Wenders began his career during the New German Cinema era of the late 1960s, making his feature directorial debut with Summer in the City (1970). Much of the distinctive cinematography in his movies is the result of a highly productive long-term collaboration with Dutch cinematographer Robby Müller. Some of his more successful and critically acclaimed movies, Paris, Texas and Wings of Desire, for example, have been the result of fruitful collaborations with avant-garde authors Peter Handke and Sam Shepard. Handke's novel, The Goalie's Anxiety at the Penalty Kick was adapted for Wenders' second feature film, The Goalkeeper's Fear of the Penalty. Handke co-wrote the script for Wings of Desire and Until the End of the World, both featuring Solveig Dommartin.

Wenders has directed several highly acclaimed documentaries, most notably Buena Vista Social Club (1999), about Cuban musicians, and The Soul of a Man (2003), on American blues.

He has also directed many music videos for groups such as U2 and Talking Heads, including "Stay (Faraway, So Close!)" and "Sax and Violins". His television commercials include a UK advertisement for Carling Premier Canadian beer.

Wenders' book, Emotion Pictures, a collection of diary essays written while a film student, was adapted and broadcast as a series of plays on BBC Radio 3, featuring Peter Capaldi as Wenders, with Gina McKee, Saskia Reeves, Dennis Hopper, Harry Dean Stanton and Ricky Tomlinson, dramatised by Neil Cargill.

Wenders was collaborating with artist/journalist and longtime friend Melinda Camber Porter on a documentary feature about his body of work, Wim Wenders - Visions on Film, when Porter passed away - the film remains incomplete.

Wenders is a member of the advisory board of World Cinema Foundation. The project was founded by Martin Scorsese and aimed at finding and reconstructing world cinema films that have been long neglected. He serves as a Jury Member for the digital studio Filmaka, a platform for undiscovered filmmakers to show their work to industry professionals.

In 2011 he was selected to stage the 2013 cycle of Richard Wagner's Der Ring des Nibelungen at the Bayreuth Festival, a reflection of his capacity to produce imaginative tributes to great works of art. The project fell through when he insisted on filming in 3-D, which the Wagner family found too costly and disruptive.

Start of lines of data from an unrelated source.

theorem blockEraseComplete_good {s : State} {t ch n : Nat} (holds : FlashHolds ch ((s.flash ch).putBlock n ((s.flash ch).block n).erased))
    (none : ∀ k ∈ s.tier.chunks, k.channel = ch → k.block = noBlock → k.done = true) :
    Yields (.blockEraseComplete t ch n true) s fun v => (v.flash ch).block n = ((s.flash ch).block n).erased ∧
      ∀ m, m ≠ n → (v.flash ch).block m = (s.flash ch).block m := by
  rw [← State.arrive_tier s t] at none
  rw [← arrive_flash s t ch] at holds ⊢
  obtain ⟨eraseq, hflash⟩ := eraseEnded_flash (s.arrive t) ch n (((s.arrive t).flash ch).block n).erased
  refine .of_exec (exec_blockEraseComplete s t ch n true) ?_
  rw [if_pos rfl, retryChunks_of_none (by rw [eraseEnded_chunks]; exact none)]
  exact gauge_putBlock hflash holds

/-! ### The block that takes the next page (R239) -/

theorem mem_of_look {α : Type} {m : Assoc α} {i : Nat} {x : α} (h : look m i = some x) : (i, x) ∈ m := by
  induction m with
  | nil => cases h
  | cons p m ih =>
    obtain ⟨k, v⟩ := p
    unfold look at h
    split at h
    next e => obtain rfl := e; obtain rfl := Option.some.inj h; exact List.mem_cons_self
    next => exact List.mem_cons_of_mem _ (ih h)

/-- A map leaves a number free among one more than it has entries. -/
theorem look_least_free {α : Type} (m : Assoc α) :
    look m (((List.range (m.length + 1)).find? fun n => (look m n).isNone).getD 0) = none := by
  cases found : (List.range (m.length + 1)).find? fun n => (look m n).isNone with
  | some n => simpa using List.find?_some found
  | none =>
    have taken : List.range (m.length + 1) ⊆ m.map (·.1) := fun n hn => by
      have held := List.find?_eq_none.1 found n hn
      obtain ⟨x, hx⟩ := Option.isSome_iff_exists.1 (Option.isSome_iff_ne_none.2 (by simpa using held))
      exact List.mem_map_of_mem (mem_of_look hx)
    have := (List.subperm_of_subset List.nodup_range taken).length_le
    simp at this

/-- A block that is listed, retired and closed. -/
def Flash.Shut (f : Flash) (n : Nat) : Prop := ∃ b, look f.blocks n = some b ∧ b.retired = true ∧ b.isOpen = false

theorem Flash.Shut.block {f : Flash} {n : Nat} (h : f.Shut n) : (f.block n).retired = true ∧ (f.block n).isOpen = false := by
  obtain ⟨b, hb, shut⟩ := h
  rw [Flash.block, lookD, hb]; exact shut

/-- No page goes to a block that is shut. -/
theorem nextBlock_not_shut (s : State) (ch : Nat) (reserve : Bool) :
    s.nextBlock ch reserve = noBlock ∨ ¬ (s.flash ch).Shut (s.nextBlock ch reserve) := by
  unfold State.nextBlock
  dsimp only
  split
  next b found =>
    refine .inr fun shut => ?_
    have := List.find?_some found
    simp [shut.block.2] at this
  next =>
    split
    case isFalse => exact .inl rfl
    refine List.foldlRecOn (motive := fun m : Nat × Nat => m.1 = noBlock ∨ ¬ (s.flash ch).Shut m.1) _ _ ?_ fun m hm b hb => ?_
    · split
      · refine .inr fun ⟨b, hb, _⟩ => ?_
        rw [look_least_free] at hb
        cases hb
      · exact .inl rfl
    · split
      · refine .inr fun shut => ?_
        have := (List.mem_filter.1 hb).2
        simp [shut.block.1] at this
      · exact hm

While promoting his 3-D dance film, Pina, Wenders told the Documentary channel Blog in December 2011 that he has already begun work on a new 3-D documentary, this one about architecture. He also has said that he will only be working in the 3-D film format from now on. Wenders admired the dance choreographer Pina Bausch since 1985, but only with the advent of digital 3-D cinema did he decide that he could sufficiently capture her work on screen.